So, I don't think you can really learn kanji very well before you can speak, but there's a lot to be said for trying to incorporate them into your learning as early as you feel comfortable doing so, imo.

I can see slight sense in this! so Its almost like add one word one word and the other together (obviously must makes sense) but as you say with

Up + Capital
Jou and Kyou and that mean Towards Capital? Cause if its like that then i guess is makes sentence creating slightly more easier-ish, if correct though (and obivously some words dont all work like this though)
But i will try to do what the Blogger dude did cause i think that would be slightly good as i can familiarize my self with words i see most of day!

Dam this is so overwhealming but will stick!
 
Rosetta Stone every day of the week ;)

I did the first course (or phase 1 or whatever its called) of Japanese... imo you can't beat the immersive way they teach you :)
 
I can see slight sense in this! so Its almost like add one word one word and the other together (obviously must makes sense) but as you say with

Up + Capital
Jou and Kyou and that mean Towards Capital? Cause if its like that then i guess is makes sentence creating slightly more easier-ish, if correct though (and obivously some words dont all work like this though)
But i will try to do what the Blogger dude did cause i think that would be slightly good as i can familiarize my self with words i see most of day!

Dam this is so overwhealming but will stick!

Yeah, it's not like you can just stick any two kanji together to make a meaningful word. And this is a completely separate issue from syntax and grammar, which you need to make a sentence.

You don't just jam words together in Japanese to make a sentence (some people say Chinese works like this, though?). You need to learn about particles and word order to make even simple sentences. The examples I gave are just words on their own - but many words are made up of multiple kanji whose meaning can help you at least remember them, and sometimes guess.

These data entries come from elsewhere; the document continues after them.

theorem checked_keeps (cs : List Check) (run : State → Reply × State) {s : State} (h0 : ∀ s, Keeps b0 s → Keeps b0 (run
    s).2) (hk : Keeps b0 s) : Keeps b0 (checked cs run s).2 := by
  unfold checked
  try dsimp only
  repeat' first
    | with_reducible first
      | intro _ | assumption | apply h0 | apply keeps_ite | simp only [keeps_mk_iff]
      | refine keeps_snd (by assumption) ?_ | split | dsimp only

theorem discardWrite_keeps (ch : Nat) {s : State} (hk : Keeps b0 s) : Keeps b0 (discardWrite ch s) := by
  unfold discardWrite
  try dsimp only
  repeat' first
    | with_reducible first
      | intro _ | assumption | apply bump_keeps | apply setChan_keeps | apply keeps_ite | simp only [keeps_mk_iff]
      | split | dsimp only

theorem replyIrq_keeps (ch : Nat) {s : State} (hk : Keeps b0 s) : Keeps b0 (replyIrq ch s) := by
  unfold replyIrq
  try dsimp only
  repeat' first
    | with_reducible first
      | intro _ | assumption | apply pend_keeps | apply keeps_ite | simp only [keeps_mk_iff] | split | dsimp only

theorem putReply_keeps (ch : Nat) (ws : List Word) {s : State} (hk : Keeps b0 s) : Keeps b0 (putReply ch ws s) := by
  unfold putReply
  try dsimp only
  repeat' first
    | with_reducible first
      | intro _ | assumption | apply replyIrq_keeps | apply setChan_keeps | apply keeps_ite | simp only [keeps_mk_iff]
      | split | dsimp only

theorem answer_keeps (f : Nat → Cmd) (ch hdr : Nat) (w : List Word) {s : State} (h0 : ∀ code ch seq w s, Keeps b0 s →
    Keeps b0 (f code ch seq w s).2) (hk : Keeps b0 s) : Keeps b0 (answer f ch hdr w s).2 := by
  unfold answer
  try dsimp only
  repeat' first
    | with_reducible first
      | intro _ | assumption | apply h0 | apply keeps_ite | simp only [keeps_mk_iff]
      | refine keeps_snd (by assumption) ?_ | split | dsimp only

theorem conclude_keeps (ch hdr : Nat) (r : Reply) {s : State} (hk : Keeps b0 s) : Keeps b0 (conclude ch hdr r s) := by
  unfold conclude
  try dsimp only
  repeat' first
    | with_reducible first
      | intro _ | assumption | apply setChan_keeps | apply putReply_keeps | apply keeps_ite | simp only [keeps_mk_iff]
      | split | dsimp only

theorem execute_keeps (f : Nat → Cmd) (ch hdr : Nat) (w : List Word) {s : State} (h0 : ∀ code ch seq w s, Keeps b0 s →
    Keeps b0 (f code ch seq w s).2) (hk : Keeps b0 s) : Keeps b0 (execute f ch hdr w s) := by
  unfold execute
  try dsimp only
  repeat' first
    | with_reducible first
      | intro _ | assumption | apply h0 | apply conclude_keeps | apply answer_keeps | apply keeps_ite
      | simp only [keeps_mk_iff] | split | dsimp only

theorem finishDeferred_keeps (ch cmd seq : Nat) (r : Reply) {s : State} (hk : Keeps b0 s) : Keeps b0 (finishDeferred ch
    cmd seq r s) := by
  unfold finishDeferred
  try dsimp only
  repeat' first
    | with_reducible first
      | intro _ | assumption | apply putReply_keeps | apply setChan_keeps | apply keeps_ite | simp only [keeps_mk_iff]
      | split | dsimp only

theorem goWith_keeps (f : Nat → Cmd) (ch : Nat) {s : State} (h0 : ∀ code ch seq w s, Keeps b0 s → Keeps b0 (f code ch seq
    w s).2) (hk : Keeps b0 s) : Keeps b0 (goWith f ch s) := by
  unfold goWith
  try dsimp only
  repeat' first
    | with_reducible first
      | intro _ | assumption | apply h0 | apply discardWrite_keeps | apply execute_keeps | apply putReply_keeps
      | apply setChan_keeps | apply keeps_ite | simp only [keeps_mk_iff] | refine keeps_snd (by assumption) ?_ | split | dsimp only

theorem serveWaiting_keeps (f : Nat → Cmd) (n : Nat) {s : State} (h0 : ∀ code ch seq w s, Keeps b0 s → Keeps b0 (f code ch
    seq w s).2) (hk : Keeps b0 s) : Keeps b0 (serveWaiting f n s) := by
  induction n generalizing s with
  | zero => exact hk
  | succ n ih =>
    unfold serveWaiting
    dsimp only
    split
    · exact hk
    · exact ih (execute_keeps _ _ _ _ h0 (setChan_keeps _ _ hk))

theorem putRequest_keeps (ch : Nat) (hdr : Word) (pl : List Word) {s : State} (hk : Keeps b0 s) : Keeps b0 (putRequest ch
    hdr pl s) := by
  unfold putRequest
  try dsimp only
  repeat' first
    | with_reducible first
      | intro _ | assumption | apply setChan_keeps | apply keeps_ite | simp only [keeps_mk_iff] | split | dsimp only

theorem urgentWith_keeps (f : Nat → Cmd) (ch ucmd : Nat) (uarg : Nat) {s : State} (h0 : ∀ code ch seq w s, Keeps b0 s →
    Keeps b0 (f code ch seq w s).2) (hk : Keeps b0 s) : Keeps b0 (urgentWith f ch ucmd uarg s) := by
  unfold urgentWith
  try dsimp only
  repeat' first
    | with_reducible first
      | intro _ | assumption | apply h0 | apply discardWrite_keeps | apply replyIrq_keeps | apply setChan_keeps
      | apply keeps_ite | simp only [keeps_mk_iff] | refine keeps_snd (by assumption) ?_ | split | dsimp only

theorem submit_keeps (f : Nat → Cmd) (code ch : Nat) (sub : Submission) {s : State} (h0 : ∀ code ch seq w s, Keeps b0 s →
    Keeps b0 (f code ch seq w s).2) (hk : Keeps b0 s) : Keeps b0 (submit f code ch sub s) := by
  unfold submit
  try dsimp only
  repeat' first
    | with_reducible first
      | intro _ | assumption | apply h0 | apply goWith_keeps | apply putRequest_keeps | apply urgentWith_keeps
      | apply keeps_ite | simp only [keeps_mk_iff] | refine keeps_snd (by assumption) ?_ | split | dsimp only

end Sys2Proof.Machine
end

I mean, if you didn't know what "joumen" meant, but you knew that "jou" is up and "men" means face, what would you guess? In Japanese, "up" and "down" are often used in abstract senses, so if you have to guess, this could mean a lot of things (happy face? high face? skilled face? superior face?). But if you know both kanji on their own and their readings, it makes it easier to learn the new word than if you had no kanji.

That was the point I was trying to make. Sorry it's not clear, maybe it's harder to express than I first thought.

Sometimes you can guess words from their component kanji. Like, the kanji for drink, eat and shop together can be read as "inshokuten", which means... restaurant (the shop where you eat and drink!).

However, whether or not this works, knowing kanji and their readings is really useful in making vocab learning more meaningful and easier.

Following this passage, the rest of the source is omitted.